# What kind of grass (or weed) is this?



## Tall1 (Aug 3, 2009)

This grass or weed grows in one corner area of my lawn, and will not allow the St Augustine to take over. What is it, and how do I get rid of it? Thanks in advance for any help.


----------



## whiskey1 (May 8, 2014)

looks to be a crabgrass seedhead, pic of the entire weed would help identify.


----------



## Rubberback (Sep 9, 2008)

I hate crab grass.


----------



## T_rout (Jul 25, 2013)

Im pretty sure thats Bahiagrass. 


Sent from my iPhone using Tapatalk


----------



## westexas (Oct 14, 2006)

^^^^^^ like he said Bahaia


----------



## T_rout (Jul 25, 2013)

Clear pasture if you have an ag license or celcius from a Bayer salesman or me. 

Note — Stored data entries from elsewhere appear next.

theorem adopt_of_unnamed (h : f.own = none ∨ f.mirror = none) : f.adopt = none := by
  rcases h with hown | hmirror
  · simp only [CarrierFields.adopt, hown]
  · cases hown : f.own <;> simp only [CarrierFields.adopt, hown, hmirror]

/-- The rating unit with the agreement of one carrier replaced. -/
def withAgreement (carrier : Nat) (a : Carrier) (ru : RatingUnit) : RatingUnit :=
  { ru with carriers := Table.store ru.carriers carrier a Carrier.zero }

theorem getD_withAgreement (carrier j : Nat) (a : Carrier) (ru : RatingUnit) :
    Table.getD (withAgreement carrier a ru).carriers j Carrier.zero =
      if j = carrier then a else Table.getD ru.carriers j Carrier.zero := by
  simp only [withAgreement, Table.getD_store, eq_comm (a := j)]

theorem doCarrierWrite_of_bad (s : State) (h : 127 < carrier ∨ f.own = none ∨ f.mirror = none) :
    doCarrierWrite carrier f s = (s, .refuse .badField .none) := by
  cases hadopt : f.adopt with
  | none => simp only [doCarrierWrite, hadopt, refuse]
  | some a =>
    have hout : ¬ carrier < Config.carrierCount := by
      rcases h with hid | hunnamed
      · exact Nat.not_lt.2 hid
      · rw [adopt_of_unnamed hunnamed] at hadopt
        cases hadopt
    simp only [doCarrierWrite, hadopt, if_neg hout, refuse]

theorem doCarrierWrite_of_good {a : Carrier} (s : State) (hid : carrier < 128) (hadopt : f.adopt = some a) :
    doCarrierWrite carrier f s =
      ({ s with rate := withAgreement carrier a s.rate }, .done (.carrier carrier a)) := by
  have hin : carrier < Config.carrierCount := hid
  simp only [doCarrierWrite, hadopt, if_pos hin, done, withAgreement]

end CarrierWrite

/-- Settles O24: the fields decide between a refusal and an agreement that the carrier's number alone then reads. -/
theorem carrierWriteReplacesTheAgreement : Obligations.CarrierWriteReplacesTheAgreement := by
  intro tag carrier f s hready
  refine ⟨fun hbad => request_of_unchanged (by decide) hready (doCarrierWrite_of_bad _ hbad), ?_⟩
  intro own mirror hid hown hmirror
  have hact := doCarrierWrite_of_good s.atTaking hid (adopt_of_named hown hmirror)
  refine ⟨_, adoptedAgreement own mirror f,
    request_of_time_rate_change s.time (withAgreement carrier _ s.rate) (by decide) hready hact, rfl, rfl, rfl, rfl,
    clamp_zero _ _, clamped_fee _, clamped_first _, clamped_step _, clamped_fee _, clamped_first _, clamped_step _,
    fun c b => ⟨rates_at_clamped _ c b, rates_at_clamped _ c b⟩,
    fun j => getD_withAgreement carrier j _ s.rate⟩

/-! ### The model's sort -/

section Sorting

variable {α : Type}

theorem insertBy_perm (before : α → α → Bool) (a : α) (l : List α) : (insertBy before a l).Perm (a :: l) := by
  induction l with
  | nil => exact .refl _
  | cons b t ih =>
    rw [insertBy]
    split
    · exact .refl _
    · exact (ih.cons b).trans (.swap a b t)

theorem sortBy_perm (before : α → α → Bool) (l : List α) : (sortBy before l).Perm l := by
  induction l with
  | nil => exact .refl _
  | cons a t ih => exact (insertBy_perm before a (sortBy before t)).trans (ih.cons a)

theorem mem_insertBy {before : α → α → Bool} {a x : α} {l : List α} :
    x ∈ insertBy before a l ↔ x = a ∨ x ∈ l :=
  (insertBy_perm before a l).mem_iff.trans List.mem_cons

Sent from my iPhone using Tapatalk


----------



## Tall1 (Aug 3, 2009)

T Rout-Do those products hurt St Augustine?


----------



## chumy (Jul 13, 2012)

Dallisgrass?


----------



## castaway300 (Oct 6, 2007)

T_rout said:


> Clear pasture if you have an ag license or celcius from a Bayer salesman or me.
> 
> Sent from my iPhone using Tapatalk


no question is Bahiagrass
Celsius from Bayer is better for broad leaf weeds.
MSM turf from Quali pro is the same as clean pasture and will smoke it.
castaway300


----------



## Johnny9 (Sep 7, 2005)

Has a head like Bahia Grass, but could be Dallis Grass. Got a pic of the plant? That would help to determine what kind of grass.


----------



## BATWING (May 9, 2008)

Bahia: Great for pastures, drought tolerant and fast growing... Not so good for lawns.


----------



## RB II (Feb 26, 2009)

Bahia. Very tough to mow also. Hard on mower blades.


----------



## castaway300 (Oct 6, 2007)

juan said:


> Has a head like Bahia Grass, but could be Dallis Grass. Got a pic of the plant? That would help to determine what kind of grass.


dallis grass has a single seed head, Bahia has the double


----------



## T_rout (Jul 25, 2013)

Tall1 said:


> T Rout-Do those products hurt St Augustine?


Celcius doesn't, I sprayed my yard two weeks ago and smoked all the Bahia.

Sent from my iPhone using Tapatalk


----------